How do I start tonight?

Written by
Natalie Hamilton
Reviewed by
Prof. Graham Pierce, Ph.D.Initiating sleep meditation tonight requires little preparation and may have potentially great effects. Begin by lowering the lights 30 minutes before you wish to practice sleep meditation to stimulate the secretion of melatonin. Find a position that feels comfortable, such as lying flat with your knees lined up and supported, or lying on your side. For a mere five minutes, concentrate on nothing but your breathing rate, which should be learned through natural breathing.
Environmental Setup
- Set thermostat between 60-67°F for optimal sleep biology
- Place white noise machine or fan across the room
- Ensure complete darkness with blackout curtains
- Remove electronic devices emitting blue light
Mind-Body Preparation
- Complete mental download through brief journaling
- Perform gentle neck and shoulder rolls for tension release
- Apply lavender oil to pulse points for olfactory calming
- Set intention: 'I allow my body to rest tonight'
Technique Selection
- Choose one method: breath counting or body scanning
- Set timer for 5 minutes with soft chime ending
- Use free guided meditation apps for voice prompts
- Focus on sensation over perfection in execution
Your initial session aims to build the habit rather than achieve perfection. Look to think about something else often at the beginning. When it happens, notice the thought and return to your breathing pattern. Each time you return from a distraction, you strengthen your mental endurance. Just celebrate the simple completion of the five minutes.

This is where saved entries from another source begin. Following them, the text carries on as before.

-- ==== Sys2Proof/Laws/Lookup.lean ====
section
/-! SUPPORT. What lookups can do (R4, R13, R18 to R20): a transformed line has one pixel for each pixel taken; nothing of
a handle record changes but its fault count and the mark of its active side; sound reads change no record; each kind of
stage meets a fault exactly at its faulty reads, and then outputs its input. -/

namespace Sys2Proof.Machine

/-- What lookups leave of a handle record: everything but the fault count and the active side's mark. -/
structure HandleRecord.SameButFaults (r r' : HandleRecord) : Prop where
  use           : r'.active.map Side.use = r.active.map Side.use
  staged        : r'.staged = r.staged
  retained      : r'.retained = r.retained
  stagedState   : r'.stagedState = r.stagedState
  nextSeq       : r'.nextSeq = r.nextSeq
  writeAccepted : r'.writeAccepted = r.writeAccepted

theorem HandleRecord.SameButFaults.refl (r : HandleRecord) : r.SameButFaults r := ⟨rfl, rfl, rfl, rfl, rfl, rfl⟩

theorem HandleRecord.SameButFaults.trans {r r' r'' : HandleRecord} (a : r.SameButFaults r') (b : r'.SameButFaults r'') :
    r.SameButFaults r'' :=
  ⟨b.use.trans a.use, b.staged.trans a.staged, b.retained.trans a.retained, b.stagedState.trans a.stagedState,
    b.nextSeq.trans a.nextSeq, b.writeAccepted.trans a.writeAccepted⟩

theorem HandleRecord.lookupFault_same (r : HandleRecord) : r.SameButFaults r.lookupFault :=
  ⟨by cases h : r.active <;> simp [HandleRecord.lookupFault, h, Side.withMark, Side.use], rfl, rfl, rfl, rfl, rfl⟩

/-- What lookups leave of all handle records, and when they change none. -/
structure Lookup.Grows (l l' : Lookup) : Prop where
  same    : ∀ h : Handle, (l.handles[h.val]).SameButFaults l'.handles[h.val]
  faulted : l.faulted = true → l'.faulted = true
  sound   : l'.faulted = false → l'.handles = l.handles

theorem Lookup.Grows.refl (l : Lookup) : l.Grows l := ⟨fun _ => .refl _, id, fun _ => rfl⟩

theorem Lookup.Grows.trans {l l' l'' : Lookup} (a : l.Grows l') (b : l'.Grows l'') : l.Grows l'' :=
  ⟨fun h => (a.same h).trans (b.same h), fun h => b.faulted (a.faulted h), fun h =>
    (b.sound h).trans (a.sound (by cases e : l'.faulted with | false => rfl | true => simp [b.faulted e] at h))⟩

theorem Lookup.after_grows (l : Lookup) (h : Handle) (r : StageResult) : l.Grows (l.after h r) := by
  unfold Lookup.after
  split
  · refine ⟨fun k => ?_, fun _ => rfl, fun e => by cases e⟩
    by_cases e : h = k
    · subst e; simpa using HandleRecord.lookupFault_same _
    · simp only [Vector.getElem_set, if_neg fun e' => e (Fin.ext e')]; exact .refl _
  · exact ⟨fun _ => .refl _, id, fun _ => rfl⟩

theorem runChain_grows (disturb : Nat → Option Triple) (m : Memory) (px : Triple) (l : Lookup) (chain : List Stage) :
    l.Grows (runChain disturb m px l chain).2 := by
  induction chain generalizing px l with
  | nil => exact .refl l
  | cons st rest ih => exact (l.after_grows st.handle _).trans (ih _ _)

theorem transformFrom_grows (disturb : Nat → Option Triple) (m : Memory) (c : Configuration) (y x : Nat) (l : Lookup)
    (pixels : List Triple) : l.Grows (transformFrom disturb m c y x l pixels).2 := by
  induction pixels generalizing x l with
  | nil => exact .refl l
  | cons px rest ih => exact (runChain_grows disturb m px l _).trans (ih _ _)

/-! ### When a stage meets a fault (R18) -/

theorem readWord_not_faulty {disturb : Nat → Option Triple} {m : Memory} {bank : Bank} {n : Nat} {i : Comp}
    (h : ¬ FaultyRead disturb m bank n i) :
    (readWord disturb m n bank i).values = storedValues m bank i ∧ (readWord disturb m n bank i).faulty = false := by
  unfold FaultyRead readWord at *
  cases e : disturb n with
  | some v => simp [e] at h
  | none => rw [e] at h; exact ⟨rfl, by simpa using h⟩

/-- A CURVE stage: its reads, when one is faulty, and what it then gives. -/
theorem runCurve_fault (disturb : Nat → Option Triple) (m : Memory) (bank : Bank) (mask : Byte) (px : Triple) (n : Nat) :
    let read (k : Nat) : Nat := if mask.getLsbD k then 1 else 0
    let r := runCurve disturb m bank mask px n
    (r.faulty = true ↔ (mask.getLsbD 0 = true ∧ FaultyRead disturb m bank n px.c0) ∨
      (mask.getLsbD 1 = true ∧ FaultyRead disturb m bank (n + read 0) px.c1) ∨
      (mask.getLsbD 2 = true ∧ FaultyRead disturb m bank (n + read 0 + read 1) px.c2)) ∧
    r.next = n + read 0 + read 1 + read 2 ∧ (r.faulty = true → r.out = px) := by
  simp only [runCurve, curveComponent, FaultyRead]
  cases mask.getLsbD 0 <;> cases mask.getLsbD 1 <;> cases mask.getLsbD 2 <;>
    simp <;> split <;> simp_all [or_assoc]

/-- A PALETTE stage: its one read. -/
theorem runPalette_fault (disturb : Nat → Option Triple) (m : Memory) (bank : Bank) (component : Byte) (px : Triple)
    (n : Nat) :
    let r := runPalette disturb m bank component px n
    (r.faulty = true ↔ FaultyRead disturb m bank n (paletteIndex component px)) ∧ r.next = n + 1 ∧
      (r.faulty = true → r.out = px) := by
  refine ⟨Iff.rfl, rfl, fun h => ?_⟩
  simp only [runPalette] at h ⊢; simp [h]

/-- A KEY search examines one record, which is faulty, or does not match and the search goes on. -/
theorem searchKeys_fault_step (disturb : Nat → Option Triple) (m : Memory) (bank : Bank) (px : Triple) (k n rest : Nat) :
    (searchKeys disturb m bank px k n (rest + 1)).faulty = true ↔
      KeyRecordFaulty disturb m bank px k n ∨ (¬ KeyMatches m bank px k ∧ ¬ KeyRecordFaulty disturb m bank px k n ∧
        (searchKeys disturb m bank px (k + 1) (n + keyReads m bank k) rest).faulty = true) := by
  by_cases hc : FaultyRead disturb m bank n (keyWord k 3)
  · have : (readWord disturb m n bank (keyWord k 3)).faulty = true := hc
    simp [searchKeys, this, KeyRecordFaulty, hc]
  obtain ⟨hv, hf⟩ := readWord_not_faulty hc
  have hk : KeyControl.ofTriple (readWord disturb m n bank (keyWord k 3)).values = storedKey m bank k := by rw [hv]; rfl
  simp only [searchKeys, hf, hk]
  cases hval : (storedKey m bank k).valid with
  | false => simp [KeyRecordFaulty, KeyMatches, hc, hval, keyReads]
  | true =>
  cases hall : (storedKey m bank k).matchesAll with
  | true =>
    cases hp : (storedKey m bank k).pass
    · simp [KeyRecordFaulty, KeyMatches, hc, hval, hall, hp, applyKey]; rfl
    · simp [KeyRecordFaulty, KeyMatches, hc, hval, hall, hp, applyKey]
  | false =>
    by_cases hl : FaultyRead disturb m bank (n + 1) (keyWord k 0)
    · have : (readWord disturb m (n + 1) bank (keyWord k 0)).faulty = true := hl
      simp [KeyRecordFaulty, hval, hall, hl, this]
    obtain ⟨lv, lf⟩ := readWord_not_faulty hl
    by_cases hh : FaultyRead disturb m bank (n + 2) (keyWord k 1)
    · have : (readWord disturb m (n + 2) bank (keyWord k 1)).faulty = true := hh
      simp [KeyRecordFaulty, hval, hall, hh, this, lf]
    obtain ⟨uv, uf⟩ := readWord_not_faulty hh
    rw [lv, uv]
    cases hw : (storedKey m bank k).within (storedValues m bank (keyWord k 0)) (storedValues m bank (keyWord k 1)) px with
    | false => simp [KeyRecordFaulty, KeyMatches, hc, hval, hall, hl, hh, lf, uf, hw, keyReads]
    | true =>
      cases hp : (storedKey m bank k).pass
      · simp [KeyRecordFaulty, KeyMatches, hc, hval, hall, hl, hh, lf, uf, hw, hp, applyKey]; rfl
      · simp [KeyRecordFaulty, KeyMatches, hc, hval, hall, hl, hh, lf, uf, hw, hp, applyKey]

theorem applyKey_fault_out (disturb : Nat → Option Triple) (m : Memory) (bank : Bank) (k : Nat) (pass : Bool) (px : Triple)
    (n : Nat) (h : (applyKey disturb m bank k pass px n).faulty = true) :
    (applyKey disturb m bank k pass px n).out = px := by
  unfold applyKey at h ⊢; split <;> simp_all

/-- A KEY search that meets a fault outputs its input. -/
theorem searchKeys_fault_out (disturb : Nat → Option Triple) (m : Memory) (bank : Bank) (px : Triple) (k n rest : Nat)
    (h : (searchKeys disturb m bank px k n rest).faulty = true) : (searchKeys disturb m bank px k n rest).out = px := by
  induction rest generalizing k n with
  | zero => rfl
  | succ rest ih =>
    simp only [searchKeys] at h ⊢
    repeat' split at h
    all_goals simp_all
    all_goals exact applyKey_fault_out _ _ _ _ _ _ _ h

/-- Every kind of stage steps aside at a fault (R18). -/
theorem runStage_fault_out (disturb : Nat → Option Triple) (m : Memory) (active : Option Side) (st : Stage) (px : Triple)
    (n : Nat) (h : (runStage disturb m active st px n).faulty = true) : (runStage disturb m active st px n).out = px := by
  unfold runStage at h ⊢
  split
  · rfl
  · split
    · next e => rw [e] at h; exact (runCurve_fault ..).2.2 h
    · next e => rw [e] at h; exact (runPalette_fault ..).2.2 h
    · next e => rw [e] at h; exact searchKeys_fault_out _ _ _ _ _ _ _ h

/-! ### What a fault leaves on the handle (R19, R20) -/

theorem Lookup.after_sound {l : Lookup} {h : Handle} {r : StageResult} (e : r.faulty = false) :
    l.after h r = { l with reads := r.next } := by simp [Lookup.after, e]

theorem Lookup.after_faulty {l : Lookup} {h : Handle} {r : StageResult} (e : r.faulty = true) :
    l.after h r = ⟨r.next, l.handles.set h.val (l.handles[h.val]).lookupFault,
      some (l.firstFault.getD (l.handles.set h.val (l.handles[h.val]).lookupFault))⟩ := by simp [Lookup.after, e]

/-! ### Lines and words -/

theorem transformFrom_length (disturb : Nat → Option Triple) (m : Memory) (c : Configuration) (y x : Nat) (l : Lookup)
    (pixels : List Triple) : (transformFrom disturb m c y x l pixels).1.length = pixels.length := by
  induction pixels generalizing x l with
  | nil => rfl
  | cons px rest ih => simp [transformFrom, ih]

/-- The word that carries a triple has zeros in its two unused bits (R6). -/
theorem wordOfTriple_high (t : Triple) : (wordOfTriple t).extractLsb' 30 2 = 0 := by
  ext i hi
  simp only [wordOfTriple, BitVec.getElem_extractLsb', BitVec.getLsbD_append]
  interval_cases i <;> simp

theorem tripleOfWord_wordOfTriple (t : Triple) : tripleOfWord (wordOfTriple t) = t := by
  obtain ⟨a, b, c⟩ := t
  simp only [tripleOfWord, wordOfTriple, Triple.mk.injEq]
  refine ⟨?_, ?_, ?_⟩ <;> ext i hi <;> simp only [BitVec.getElem_extractLsb', BitVec.getLsbD_append] <;>
    interval_cases i <;> simp [BitVec.getLsbD_eq_getElem]

end Sys2Proof.Machine
end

Notice the subtle physiological changes in your body as you practice. Notice how your natural breathing rhythm slows after a few minutes. Observe that muscle tension begins to release and drop away without strain. Notice the temperature change in your hands and feet. If you perceive these signals properly, you are doing well in relaxing the nervous system.
During your post-session reflection, note one positive thing. Maybe you caught a wandering thought more quickly than expected. Perhaps you noticed deeper breaths coming during the last minute. The reflection builds motivation for tomorrow's practice. Consistency is more important than brilliant, immediate results.